Because the weights of the initial LLM are changed during the complete fine-tuning process, catastrophic forgetting can occur. While can result in excellent performance on the lone fine-tuning task, performance on other tasks may suffer. For instance, while fine-tuning can enhance a model’s capacity to carry out sentiment analysis on a review and lead to a quality completion, the model might forget how to carry out other jobs. Before being fine-tuned to correctly identify Charlie as the name of the cat in the phrase, this model was able to do named entity recognition.

However, after further training, the model is unable to complete this work, misleading the entity it is intended to identify as well as improving the behaviour specific to the new task. What alternatives exist for preventing catastrophic forgetting? Before to making any decisions, it’s crucial to consider how catastrophic forgetting would affect your use case.
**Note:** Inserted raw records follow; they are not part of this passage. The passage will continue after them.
@[simp] theorem State.appendBurst_cfgCfo (b : Span) : (s.appendBurst b).cfgCfo = s.cfgCfo := rfl

@[simp] theorem State.appendBurst_cfgRef (b : Span) : (s.appendBurst b).cfgRef = s.cfgRef := rfl

@[simp] theorem State.appendBurst_fdRef (b : Span) : (s.appendBurst b).fdRef = s.fdRef := rfl

@[simp] theorem State.appendBurst_cfgSync (b : Span) : (s.appendBurst b).cfgSync = s.cfgSync := rfl

@[simp] theorem State.appendBurst_cfgTol (b : Span) : (s.appendBurst b).cfgTol = s.cfgTol := rfl

@[simp] theorem State.appendBurst_cfgChan (b : Span) : (s.appendBurst b).cfgChan = s.cfgChan := rfl

@[simp] theorem State.appendBurst_cfgMaxb (b : Span) : (s.appendBurst b).cfgMaxb = s.cfgMaxb := rfl

@[simp] theorem State.appendBurst_sampLen (b : Span) : (s.appendBurst b).sampLen = s.sampLen := rfl

@[simp] theorem State.appendBurst_bdCur (b : Span) : (s.appendBurst b).bdCur = s.bdCur := rfl

@[simp] theorem State.appendBurst_segStart (b : Span) : (s.appendBurst b).segStart = s.segStart := rfl

@[simp] theorem State.appendBurst_segStop (b : Span) : (s.appendBurst b).segStop = s.segStop := rfl

@[simp] theorem State.appendBurst_burstCnt (b : Span) : (s.appendBurst b).burstCnt = s.burstCnt + 1 := rfl

@[simp] theorem State.appendBurst_freqLen (b : Span) : (s.appendBurst b).freqLen = s.freqLen := rfl

@[simp] theorem State.appendBurst_fdOff (b : Span) : (s.appendBurst b).fdOff = s.fdOff := rfl

@[simp] theorem State.appendBurst_bitsLen (b : Span) : (s.appendBurst b).bitsLen = s.bitsLen := rfl

@[simp] theorem State.appendBurst_rawLen (b : Span) : (s.appendBurst b).rawLen = s.rawLen := rfl

@[simp] theorem State.appendBurst_syPos (b : Span) : (s.appendBurst b).syPos = s.syPos := rfl

@[simp] theorem State.appendBurst_syHd (b : Span) : (s.appendBurst b).syHd = s.syHd := rfl

@[simp] theorem State.appendBurst_candCnt (b : Span) : (s.appendBurst b).candCnt = s.candCnt := rfl

@[simp] theorem State.appendBurst_matchCnt (b : Span) : (s.appendBurst b).matchCnt = s.matchCnt := rfl

@[simp] theorem State.appendBurst_rbLen (b : Span) : (s.appendBurst b).rbLen = s.rbLen := rfl

@[simp] theorem State.appendBurst_dwLen (b : Span) : (s.appendBurst b).dwLen = s.dwLen := rfl

@[simp] theorem State.appendBurst_outCnt (b : Span) : (s.appendBurst b).outCnt = s.outCnt := rfl

@[simp] theorem State.appendBurst_status (b : Span) : (s.appendBurst b).status = s.status := rfl

@[simp] theorem State.appendBurst_err (b : Span) : (s.appendBurst b).err = s.err := rfl

@[simp] theorem State.appendBurst_cntFound (b : Span) : (s.appendBurst b).cntFound = s.cntFound := rfl

@[simp] theorem State.appendBurst_cntFailed (b : Span) : (s.appendBurst b).cntFailed = s.cntFailed := rfl

@[simp] theorem State.appendBurst_pfDecl (b : Span) : (s.appendBurst b).pfDecl = s.pfDecl := rfl

@[simp] theorem State.appendBurst_mem_samp (b : Span) : (s.appendBurst b).mem.samp = s.mem.samp := rfl

@[simp] theorem State.appendBurst_mem_sql (b : Span) : (s.appendBurst b).mem.sql = s.mem.sql := rfl

@[simp] theorem State.appendBurst_mem_burst (b : Span) : (s.appendBurst b).mem.burst = s.mem.burst.put s.burstCnt.toNat b := rfl

@[simp] theorem State.appendBurst_mem_freq (b : Span) : (s.appendBurst b).mem.freq = s.mem.freq := rfl

@[simp] theorem State.appendBurst_mem_bits (b : Span) : (s.appendBurst b).mem.bits = s.mem.bits := rfl

@[simp] theorem State.appendBurst_mem_raw (b : Span) : (s.appendBurst b).mem.raw = s.mem.raw := rfl

@[simp] theorem State.appendBurst_mem_cand (b : Span) : (s.appendBurst b).mem.cand = s.mem.cand := rfl

@[simp] theorem State.appendBurst_mem_hits (b : Span) : (s.appendBurst b).mem.hits = s.mem.hits := rfl

@[simp] theorem State.appendBurst_mem_rb (b : Span) : (s.appendBurst b).mem.rb = s.mem.rb := rfl

@[simp] theorem State.appendBurst_mem_dw (b : Span) : (s.appendBurst b).mem.dw = s.mem.dw := rfl

@[simp] theorem State.appendBurst_mem_out (b : Span) : (s.appendBurst b).mem.out = s.mem.out := rfl

@[simp] theorem State.appendBurst_pending (b : Span) : (s.appendBurst b).pending = s.pending := rfl

@[simp] theorem State.appendBurst_replies (b : Span) : (s.appendBurst b).replies = s.replies := rfl

@[simp] theorem State.appendOut_build (p : Packet) : (s.appendOut p).build = s.build := rfl

@[simp] theorem State.appendOut_cfgFs (p : Packet) : (s.appendOut p).cfgFs = s.cfgFs := rfl

@[simp] theorem State.appendOut_cfgSps (p : Packet) : (s.appendOut p).cfgSps = s.cfgSps := rfl

@[simp] theorem State.appendOut_cfgThresh (p : Packet) : (s.appendOut p).cfgThresh = s.cfgThresh := rfl

@[simp] theorem State.appendOut_thrLo (p : Packet) : (s.appendOut p).thrLo = s.thrLo := rfl

@[simp] theorem State.appendOut_thrHi (p : Packet) : (s.appendOut p).thrHi = s.thrHi := rfl

@[simp] theorem State.appendOut_cfgPad (p : Packet) : (s.appendOut p).cfgPad = s.cfgPad := rfl

@[simp] theorem State.appendOut_cfgSkip (p : Packet) : (s.appendOut p).cfgSkip = s.cfgSkip := rfl

@[simp] theorem State.appendOut_cfgCfo (p : Packet) : (s.appendOut p).cfgCfo = s.cfgCfo := rfl

@[simp] theorem State.appendOut_cfgRef (p : Packet) : (s.appendOut p).cfgRef = s.cfgRef := rfl

@[simp] theorem State.appendOut_fdRef (p : Packet) : (s.appendOut p).fdRef = s.fdRef := rfl

@[simp] theorem State.appendOut_cfgSync (p : Packet) : (s.appendOut p).cfgSync = s.cfgSync := rfl

@[simp] theorem State.appendOut_cfgTol (p : Packet) : (s.appendOut p).cfgTol = s.cfgTol := rfl

@[simp] theorem State.appendOut_cfgChan (p : Packet) : (s.appendOut p).cfgChan = s.cfgChan := rfl

@[simp] theorem State.appendOut_cfgMaxb (p : Packet) : (s.appendOut p).cfgMaxb = s.cfgMaxb := rfl

@[simp] theorem State.appendOut_sampLen (p : Packet) : (s.appendOut p).sampLen = s.sampLen := rfl

@[simp] theorem State.appendOut_bdCur (p : Packet) : (s.appendOut p).bdCur = s.bdCur := rfl

@[simp] theorem State.appendOut_segStart (p : Packet) : (s.appendOut p).segStart = s.segStart := rfl

@[simp] theorem State.appendOut_segStop (p : Packet) : (s.appendOut p).segStop = s.segStop := rfl

@[simp] theorem State.appendOut_burstCnt (p : Packet) : (s.appendOut p).burstCnt = s.burstCnt := rfl

@[simp] theorem State.appendOut_freqLen (p : Packet) : (s.appendOut p).freqLen = s.freqLen := rfl

@[simp] theorem State.appendOut_fdOff (p : Packet) : (s.appendOut p).fdOff = s.fdOff := rfl

@[simp] theorem State.appendOut_bitsLen (p : Packet) : (s.appendOut p).bitsLen = s.bitsLen := rfl

@[simp] theorem State.appendOut_rawLen (p : Packet) : (s.appendOut p).rawLen = s.rawLen := rfl

@[simp] theorem State.appendOut_syPos (p : Packet) : (s.appendOut p).syPos = s.syPos := rfl

@[simp] theorem State.appendOut_syHd (p : Packet) : (s.appendOut p).syHd = s.syHd := rfl

@[simp] theorem State.appendOut_candCnt (p : Packet) : (s.appendOut p).candCnt = s.candCnt := rfl

@[simp] theorem State.appendOut_matchCnt (p : Packet) : (s.appendOut p).matchCnt = s.matchCnt := rfl

@[simp] theorem State.appendOut_rbLen (p : Packet) : (s.appendOut p).rbLen = s.rbLen := rfl

@[simp] theorem State.appendOut_dwLen (p : Packet) : (s.appendOut p).dwLen = s.dwLen := rfl

@[simp] theorem State.appendOut_outCnt (p : Packet) : (s.appendOut p).outCnt = s.outCnt + 1 := rfl

@[simp] theorem State.appendOut_status (p : Packet) : (s.appendOut p).status = s.status := rfl

@[simp] theorem State.appendOut_err (p : Packet) : (s.appendOut p).err = s.err := rfl

@[simp] theorem State.appendOut_cntFound (p : Packet) : (s.appendOut p).cntFound = s.cntFound := rfl

@[simp] theorem State.appendOut_cntFailed (p : Packet) : (s.appendOut p).cntFailed = s.cntFailed := rfl

@[simp] theorem State.appendOut_pfDecl (p : Packet) : (s.appendOut p).pfDecl = s.pfDecl := rfl

@[simp] theorem State.appendOut_mem_samp (p : Packet) : (s.appendOut p).mem.samp = s.mem.samp := rfl

@[simp] theorem State.appendOut_mem_sql (p : Packet) : (s.appendOut p).mem.sql = s.mem.sql := rfl

@[simp] theorem State.appendOut_mem_burst (p : Packet) : (s.appendOut p).mem.burst = s.mem.burst := rfl

@[simp] theorem State.appendOut_mem_freq (p : Packet) : (s.appendOut p).mem.freq = s.mem.freq := rfl

@[simp] theorem State.appendOut_mem_bits (p : Packet) : (s.appendOut p).mem.bits = s.mem.bits := rfl

@[simp] theorem State.appendOut_mem_raw (p : Packet) : (s.appendOut p).mem.raw = s.mem.raw := rfl

@[simp] theorem State.appendOut_mem_cand (p : Packet) : (s.appendOut p).mem.cand = s.mem.cand := rfl

@[simp] theorem State.appendOut_mem_hits (p : Packet) : (s.appendOut p).mem.hits = s.mem.hits := rfl

@[simp] theorem State.appendOut_mem_rb (p : Packet) : (s.appendOut p).mem.rb = s.mem.rb := rfl

@[simp] theorem State.appendOut_mem_dw (p : Packet) : (s.appendOut p).mem.dw = s.mem.dw := rfl

@[simp] theorem State.appendOut_mem_out (p : Packet) : (s.appendOut p).mem.out = s.mem.out.put s.outCnt.toNat p := rfl

@[simp] theorem State.appendOut_pending (p : Packet) : (s.appendOut p).pending = s.pending := rfl

@[simp] theorem State.appendOut_replies (p : Packet) : (s.appendOut p).replies = s.replies := rfl

end Sys2Proof.Machine
end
It might not be a problem if all you require is dependable performance on the one task you focused on during fine-tuning. You can undertake fine-tuning on several jobs at once if you wish or need the model to keep its generalised multitask capabilities.

It may take 50–100,000 samples spread across several tasks for good multitask fine-tuning, therefore more data and computing power will be needed to train. As an alternative to comprehensive fine-tuning, we can instead use parameter efficient fine-tuning, or PEFT. PEFT is a set of methods that trains just a few task-specific adaptor layers and parameters while maintaining the weights of the original LLM. Since the majority of the pre-trained weights remain constant, PEFT exhibits stronger resistance to catastrophic forgetting. PEFT is a fascinating and dynamic field of study.

6 Acknowledgements

I’d like to express my thanks to the wonderful Generative AI with Large Language Models Course by DeepLearning.ai and AWS - which i completed, and acknowledge the use of some images and other materials from the course in this article.